As previously reported in the Labor & Employment Law Navigator, the Wage and Hour Division (WHD) of the Department of Labor reinstituted its practice of issuing opinion letters in April of last year. Recently issued opinion letters continue to provide helpful guidance for employers on a number of wage and hour issues.
Certain Paralegals May Be Properly Classified As Exempt
In Opinion Letter FLSA 2019-8, the WHD addressed the issue of whether paralegals employed by a trade organization and paid an annual salary of more than $100,000 can be properly classified as exempt from the FLSA’s minimum wage and overtime requirements. The WHD determined that the paralegals were, in fact, exempt under the lesser-known “highly compensated” employee exemption. The exemption requires that:
- The employee earns total annual compensation of at least $100,000, which includes at least $455 per week paid on a salary basis
- The employee’s primary duty includes performing office or non-manual work
- The employee customarily and regularly performs any one or more of the exempt duties or responsibilities of an executive, administrative or professional employee (the so-called “white collar” exemptions).
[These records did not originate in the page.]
-- ==== Sys2Proof/Machine/Packet.lean ====
section
/-! DEFINITION. Packets as bytes: command packets and replies (spec/06 R156-R158), near-memory requests (spec/08 R238)
and fabric packets (spec/09 R255-R256), written and read. -/
namespace Sys2Proof.Machine

/-! ### Command packets -/

/-- Header, payload and trailer of a packet (R156-R158). -/
def packetBytes (opcode flags qpn ctx : Nat) (gen : BitVec 8) (seq : W32) (status cls : Nat) (w4 w5 w6 w7 : W32)
    (payload : List Byte) : List Byte :=
  let b := wordBytes
    [BitVec.ofNat 32 (opcode % 256 + flags % 256 * 2 ^ 8 + payload.length % 65536 * 2 ^ 16),
     BitVec.ofNat 32 (qpn % 4096 + ctx % 1024 * 2 ^ 12 + gen.toNat * 2 ^ 22), seq,
     BitVec.ofNat 32 (status % 65536 + cls % 8 * 2 ^ 16), w4, w5, w6, w7] ++ payload
  b ++ leBytes 4 (crc32c b).toNat

/-- The bytes of a request packet. -/
def pktBytes (p : Pkt) : List Byte :=
  packetBytes p.opcode (b2n p.quiet + b2n p.fence * 2) p.qpn p.ctx p.gen p.seq p.status p.cls p.w4 p.w5 p.w6 p.w7 p.payload

/-- The bytes of a packet the module sends. -/
def replyBytes (r : Reply) : List Byte :=
  packetBytes r.opcode (b2n r.dup * 4 + b2n r.last * 8) r.qpn r.ctx r.gen r.seq r.status r.cls r.w4 r.w5 r.w6 r.w7 r.payload

/-- A packet read from bytes: the declared payload follows the header, then the trailer; `rxOk` says that it verifies. -/
def pktOfBytes (src : Src) (l : List Byte) : Pkt :=
  let w (i : Nat) : Nat := numAt l (4 * i) 4
  let n := fld (w 0) 16 16
  let body := sliceZ l 0 (32 + n)
  { src := src, rxOk := decide (36 ≤ l.length) && decide (BitVec.ofNat 32 (numAt l (32 + n) 4) = crc32c body),
    opcode := fld (w 0) 0 8, quiet := bitAt (w 0) 8, fence := bitAt (w 0) 9, plen := n,
    qpn := fld (w 1) 0 12, ctx := fld (w 1) 12 10, gen := BitVec.ofNat 8 (fld (w 1) 22 8), seq := BitVec.ofNat 32 (w 2),
    status := fld (w 3) 0 16, cls := fld (w 3) 16 3, w4 := BitVec.ofNat 32 (w 4), w5 := BitVec.ofNat 32 (w 5),
    w6 := BitVec.ofNat 32 (w 6), w7 := BitVec.ofNat 32 (w 7), payload := sliceZ l 32 n }

/-- Words 4-5 and 6-7 of a packet as 64-bit numbers. -/
def opA (p : Pkt) : Nat := p.w4.toNat + p.w5.toNat * 2 ^ 32
def opB (p : Pkt) : Nat := p.w6.toNat + p.w7.toNat * 2 ^ 32

/-- The slots a packet takes in a ring, in bytes (R164). -/
def slotBytes (payload : Nat) : Nat := ceilDiv (36 + payload) 64 * 64

/-! ### Near-memory requests (R238) -/

/-- The 32 bytes of a near-memory request, then the lane data of OP 14. -/
def nearBytes (r : NearReq) : List Byte :=
  leBytes 8 (r.fpa % 2 ^ 56) ++
  leBytes 4 (r.op % 16 + r.width % 4 * 2 ^ 4 + b2n r.ret * 2 ^ 6 + r.cls % 8 * 2 ^ 7 + r.ctx % 1024 * 2 ^ 10 + b2n (r.edom == 1) * 2 ^ 20) ++
  leBytes 4 r.pid ++ leBytes 8 r.operand.toNat ++ leBytes 8 r.compare.toNat ++ (if r.op = 14 then sliceZ r.lanes 0 64 else [])

/-- A near-memory request read from bytes. -/
def nearOf (l : List Byte) : NearReq :=
  let w := numAt l 8 4
  { fpa := numAt l 0 7, op := fld w 0 4, width := fld w 4 2, ret := bitAt w 6, cls := fld w 7 3, ctx := fld w 10 10,
    edom := fld w 20 1, pid := numAt l 12 4, operand := BitVec.ofNat 64 (numAt l 16 8),
    compare := BitVec.ofNat 64 (numAt l 24 8), lanes := if fld w 0 4 = 14 then sliceZ l 32 64 else [] }

/-! ### Fabric packets -/

/-- The access descriptor (R256). -/
def descBytes (f : FabPkt) : List Byte :=
  leBytes 8 f.target.toNat ++
  leBytes 4 (f.tkind % 16 + f.ctx % 1024 * 2 ^ 4 + f.cls % 8 * 2 ^ 14 + f.edom % 2 * 2 ^ 17 + f.status % 32 * 2 ^ 18) ++
  leBytes 2 f.len ++ [0, 0]

/-- The bytes of a command packet on the fabric; those of a message that no opcode of R159 names, whose number lies above the OPCODE
field, are free values, as many as the model's own form of it has (notes/assumptions/22.md). -/
def cmdBody (p : Pkt) : List Byte :=
  let b := pktBytes p
  if p.opcode < 256 then b else (List.range b.length).map (Config.wireByte p.opcode b)

/-- The body of a fabric packet: as kept where it travels encrypted or in transit, else by KIND. -/
def fabBody (f : FabPkt) : List Byte :=
  if !f.sealed.isEmpty then f.sealed
  else match f.kind with
    | 0 => match f.cmd with | some p => cmdBody p | none => f.data
    | 1 => descBytes f
    | 2 => descBytes f ++ f.data
    | 3 => match f.near with | some r => nearBytes r | none => []
    | 4 => descBytes f ++ f.data
    | 5 => f.data
    | 6 => f.data
    | _ => []

/-- The 32-byte header (R255). -/
def fabHeader (f : FabPkt) (bodyLen : Nat) : List Byte :=
  wordBytes
    [BitVec.ofNat 32 (f.dst % 16384 + f.vc % 8 * 2 ^ 14 + f.kind % 16 * 2 ^ 17 + b2n f.conf * 2 ^ 21 + b2n f.nonmin * 2 ^ 22 + f.inter % 256 * 2 ^ 24),
     BitVec.ofNat 32 (f.src % 16384 + f.lane % 16 * 2 ^ 14 + f.phase % 4 * 2 ^ 18 + f.keyix % 4 * 2 ^ 20),
     f.flowSeq, BitVec.ofNat 32 f.pid, f.pgen,
     BitVec.ofNat 32 (bodyLen % 16384 + f.gwPos % 64 * 2 ^ 14 + f.gwPort % 32 * 2 ^ 20)] ++ leBytes 8 f.tag.toNat

/-- Header, body and padding to whole flits (R255). -/
def fabBytes (f : FabPkt) : List Byte :=
  let b := fabBody f
  let x := fabHeader f b.length ++ b
  x ++ List.replicate ((64 - x.length % 64) % 64) 0

/-- The header of a packet read from bytes; the body is kept as `sealed`. -/
def fabHeadOf (l : List Byte) : FabPkt :=
  let w (i : Nat) : Nat := numAt l (4 * i) 4
  { dst := fld (w 0) 0 14, vc := fld (w 0) 14 3, kind := fld (w 0) 17 4, conf := bitAt (w 0) 21, nonmin := bitAt (w 0) 22,
    inter := fld (w 0) 24 8, src := fld (w 1) 0 14, lane := fld (w 1) 14 4, phase := fld (w 1) 18 2, keyix := fld (w 1) 20 2,
    flowSeq := BitVec.ofNat 32 (w 2), pid := w 3, pgen := BitVec.ofNat 32 (w 4), gwPos := fld (w 5) 14 6,
    gwPort := fld (w 5) 20 5, tag := BitVec.ofNat 64 (numAt l 24 8), sealed := sliceZ l 32 (fld (w 5) 0 14) }

/-- A packet with its plain body read by KIND. -/
def fabOpen (f : FabPkt) (b : List Byte) : FabPkt :=
  let w := numAt b 8 4
  let f := { f with sealed := [] }
  match f.kind with
  | 0 => { f with cmd := some (pktOfBytes (.fabric f.src f.pid f.pgen.toNat) b) }
  | 3 => { f with near := some (nearOf b) }
  | 1 | 2 | 4 =>
    { f with target := BitVec.ofNat 64 (numAt b 0 8), tkind := fld w 0 4, ctx := fld w 4 10, cls := fld w 14 3, edom := fld w 17 1,
             status := fld w 18 5, len := numAt b 12 2, data := b.drop 16 }
  | _ => { f with data := b }

end Sys2Proof.Machine
end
29 C.F.R. § 541.601. The WHD explained that, unlike the other white-collar exemptions, the highly compensated worker exemption does not require as detailed of an analysis of an employee’s job duties, as their high level of compensation provides a “strong indicator” of exempt status.
Here, the WHD noted that the paralegals “customarily and regularly” performed at least one of the duties of an administrative exempt employee. Because the employees were highly compensated, however, they did not need to meet the administrative exemption’s more stringent duties test, requiring that an employee “primarily” perform such duties involving the exercise of discretion and independent judgment.
The Opinion Letter provides a helpful reminder for employers to consider the highly compensated worker exemption for all employees earning more than $100,000 annually. Use of this exemption will allow the application of the relaxed duties test.
Permissible Rounding Practices For Hours Of Work
In Opinion Letter FLSA 2019-9, the WHD addressed a non-profit organization’s question regarding its payroll software’s rounding practices for nonexempt employees under the Service Contract Act, which follows the principles of the FLSA. The WHD explained that it is acceptable for employers to round employees’ hours, so long as calculations “will not result, over a period of time, in failure to compensate the employees properly for all the time they have actually worked.” In other words, an employer’s rounding practices cannot have the effect of working to the employer’s advantage financially or to the employees’ disadvantage (e.g., always rounding down). The WHD noted that it has been its practice to allow rounding “as long as the rounding averages out so that the employees are compensated for all the time they actually worked.” In this instance, the WHD approved the employer’s computer rounding practice because it was neutral on its face, and effectively averaged out so that employees were paid for all the time that they worked.
The Opinion Letter provides important guidance for employers that round their non-exempt employees’ reported time. Rounding practices should be reviewed to ensure that they are neutral and do not, over a period time, favor the employer. Unfair rounding practices that deprive employees of compensation expose employers to significant liability, whether through a DOL investigation or a collective/class action lawsuit.
Certain Time Spent By Truckers In Truck’s Sleeper Berth Not Compensable
In Opinion Letter FLSA 2019-10, the WHD addressed whether time spent by over-the-road truck drivers in their trucks’ sleeper berths constitutes compensable working time. In the example considered by the WHD, long-haul truck drivers spent considerable time over the course of multi-day trips in their trucks’ sleeper berths. The time spent in the sleeper berths did not, however, involve driving, inspecting, cleaning, fueling, completing paperwork, or other responsibilities of the drivers’ jobs.
In analyzing the issue, the WHD noted that its prior interpretations were “unnecessarily burdensome for employers” and complicated the issue. The WHD explained that it would adopt a “straightforward” approach, in which time that drivers are relieved of all duties and permitted to sleep in a berth is “presumptively” non-working time and not compensable. In finding the truckers’ time to be non-compensable here, the WHD focused upon the fact that they were relieved of all duties, even if the time was spent confined in the truck’s sleeper berth. The WHD noted that there could be a different result in situations where drivers are not completely off-duty and relieved of work responsibilities.
While the Opinion Letter addressed the working time of truck drivers, it provides guidance for determining hours worked for employees generally. In determining whether an employee’s time is compensable, employers must consider whether an employee is truly off-duty, and thus able to effectively use the time for his or her own purposes. If not, or if the employees perform tasks for the benefit of the employer, the time may be compensable. This issue can arise in many contexts, including when employees report to work early, spend their lunch breaks at their desks, or are required by the employer to be “on call.”